The presumptive Democratic presidential nominee is on a Middle East and European tour aimed at shoring up his foreign policy credentials.

“I want input and insight from Israeli leaders about how they see the current situation,” Obama, a U.S. senator from Illinois, said Tuesday night at Ben Gurion International Airport. “I’ll share some of my ideas. The most important idea for me to reaffirm is the historic and special relationship between the United States and Israel, one that cannot be broken and one that I have reaffirmed throughout my career.”

Obama will meet Wednesday with Israeli and Palestinian leaders.

Earlier Tuesday in Jordan, Obama said as president he would begin working on an Israeli-Palestinian peace deal from his first day in office.
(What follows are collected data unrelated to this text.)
/-- A gap whose slices are all alike grows its group by each of its points. -/
theorem addGap_eq_points {f : Nat → List NBox} {a n : Nat} (hf : ∀ x, a ≤ x → x < a + (n + 1) → f x = f a) (gs : List Group1) :
    addGap f gs (a, a + (n + 1)) = (List.range' a (n + 1)).foldl (addPoint f) gs := by
  have hgap (k : Nat) : addGap f gs (a, a + k) = if (f a).isEmpty then gs else addGroup (f a) a k gs := by
    rw [addGap, Nat.add_sub_cancel_left]
  induction n with
  | zero => rw [hgap]; rfl
  | succ n ih =>
    rw [List.range'_concat, List.foldl_append, ← ih fun x h1 h2 => hf x h1 (by omega), hgap, hgap]
    simp only [List.foldl_cons, List.foldl_nil, addPoint, Nat.one_mul, hf (a + (n + 1)) (by omega) (by omega)]
    split_ifs
    · rfl
    · rw [addGroup_succ]

/-- `f` is empty outside the cuts and changes at cuts alone. -/
structure CutBy (cs : List Nat) (f : Nat → List NBox) : Prop where
  same : ∀ x, x + 1 ∉ cs → f (x + 1) = f x
  around : ∀ x, f x ≠ [] → (∃ c ∈ cs, c ≤ x) ∧ ∃ c ∈ cs, x < c

theorem CutBy.const {cs : List Nat} {f : Nat → List NBox} (h : CutBy cs f) {a x : Nat} (hax : a ≤ x) (hcs : ∀ c ∈ cs, c ≤ a ∨ x < c) :
    f x = f a := by
  induction x, hax using Nat.le_induction with
  | base => rfl
  | succ x hax ih =>
    rw [h.same x fun hx => by have := hcs _ hx; omega, ih fun c hc => by have := hcs c hc; omega]

/-- Points with empty slices leave the groups as they are. -/
theorem foldl_addPoint_empty {f : Nat → List NBox} {l : List Nat} (h : ∀ x ∈ l, f x = []) (gs : List Group1) : l.foldl (addPoint f) gs = gs := by
  induction l with
  | nil => rfl
  | cons x l ih =>
    rw [List.foldl_cons, addPoint, h x List.mem_cons_self]
    exact ih fun y hy => h y (List.mem_cons_of_mem _ hy)

theorem foldl_gaps_eq_points {f : Nat → List NBox} {pre : List Nat} {c : Nat} {cs : List Nat} (hpre : ∀ x ∈ pre, x ≤ c)
    (hsorted : (c :: cs).Pairwise (· < ·)) (h : CutBy (pre ++ c :: cs) f) {m : Nat} (hm : ∀ x ∈ c :: cs, x ≤ m) (gs : List Group1) :
    (gaps (c :: cs)).foldl (addGap f) gs = (List.range' c (m - c)).foldl (addPoint f) gs := by
  induction cs generalizing pre c gs with
  | nil =>
    refine (foldl_addPoint_empty (fun x hx => ?_) gs).symm
    by_contra hne
    obtain ⟨-, k, hk, hxk⟩ := h.around x hne
    have hkc : k ≤ c := by
      rcases List.mem_append.1 hk with hk | hk
      · exact hpre k hk
      · exact (List.mem_singleton.1 hk).le
    have := (List.mem_range'_1.1 hx).1
    omega
  | cons e cs ih =>
    obtain ⟨hlt, hsorted'⟩ := List.pairwise_cons.1 hsorted
    obtain ⟨k, rfl⟩ : ∃ k, e = c + (k + 1) := ⟨e - c - 1, by have := hlt e List.mem_cons_self; omega⟩
    have hem : c + (k + 1) ≤ m := hm _ (by simp)
    have hconst : ∀ x, c ≤ x → x < c + (k + 1) → f x = f c := by
      refine fun x hcx hxe => h.const hcx fun j hj => ?_
      rcases List.mem_append.1 hj with hj | hj
      · exact .inl (hpre j hj)
      · rcases List.mem_cons.1 hj with rfl | hj
        · exact .inl (Nat.le_refl _)
        · rcases List.mem_cons.1 hj with rfl | hj
          · exact .inr hxe
          · exact .inr (hxe.trans ((List.pairwise_cons.1 hsorted').1 j hj))
    have hsplit : List.range' c (m - c) = List.range' c (k + 1) ++ List.range' (c + (k + 1)) (m - (c + (k + 1))) := by
      rw [List.range'_append_1]
      congr 1
      omega
    rw [gaps, List.foldl_cons, hsplit, List.foldl_append, ← addGap_eq_points hconst]
    refine ih (pre := pre ++ [c]) (fun x hx => ?_) hsorted' (by simpa using h) (fun x hx => hm x (List.mem_cons_of_mem _ hx)) _
    rcases List.mem_append.1 hx with hx | hx
    · exact (hpre x hx).trans (Nat.le_add_right _ _)
    · exact (List.mem_singleton.1 hx) ▸ Nat.le_add_right _ _

/-- The groups that the gaps between cuts give are those of the points. -/
theorem foldl_gaps_eq_groupsTo {f : Nat → List NBox} {cs : List Nat} (hsorted : cs.Pairwise (· < ·)) (h : CutBy cs f) {m : Nat}
    (hm : ∀ x ∈ cs, x ≤ m) : (gaps cs).foldl (addGap f) [] = groupsTo f m := by
  cases cs with
  | nil =>
    refine (foldl_addPoint_empty (fun x _ => ?_) []).symm
    by_contra hne
    obtain ⟨⟨k, hk, -⟩, -⟩ := h.around x hne
    cases hk
  | cons c cs =>
    have hcm := hm c List.mem_cons_self
    have hbelow : ∀ x ∈ List.range c, f x = [] := by
      intro x hx
      by_contra hne
      obtain ⟨⟨k, hk, hkx⟩, -⟩ := h.around x hne
      have hxc := List.mem_range.1 hx
      rcases List.mem_cons.1 hk with rfl | hk
      · omega
      · have := (List.pairwise_cons.1 hsorted).1 k hk
        omega
    have hsplit : List.range m = List.range c ++ List.range' c (m - c) := by
      rw [List.range_eq_range', List.range_eq_range', show m = c + (m - c) by omega, Nat.add_sub_cancel_left, ← List.range'_append_1, Nat.zero_add]
    rw [foldl_gaps_eq_points (pre := []) nofun hsorted h hm, groupsTo, hsplit, List.foldl_append, foldl_addPoint_empty hbelow]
“There’s a tendency for each side to focus on the faults of the other rather than look in the mirror,” Obama told reporters in Amman before heading to Israel and the Palestinian Authority.

“The Israeli government is unsettled, the Palestinians are divided between Fatah and Hamas, and so it’s difficult for either side to make the bold move that would bring about peace,” Obama said.

“My goal is to make sure that we work, starting from the minute I’m sworn into office, to try to find some breakthroughs.”

Obama was careful to point out that peace would not come about overnight and that a U.S. president could not “suddenly snap his fingers and bring about peace.”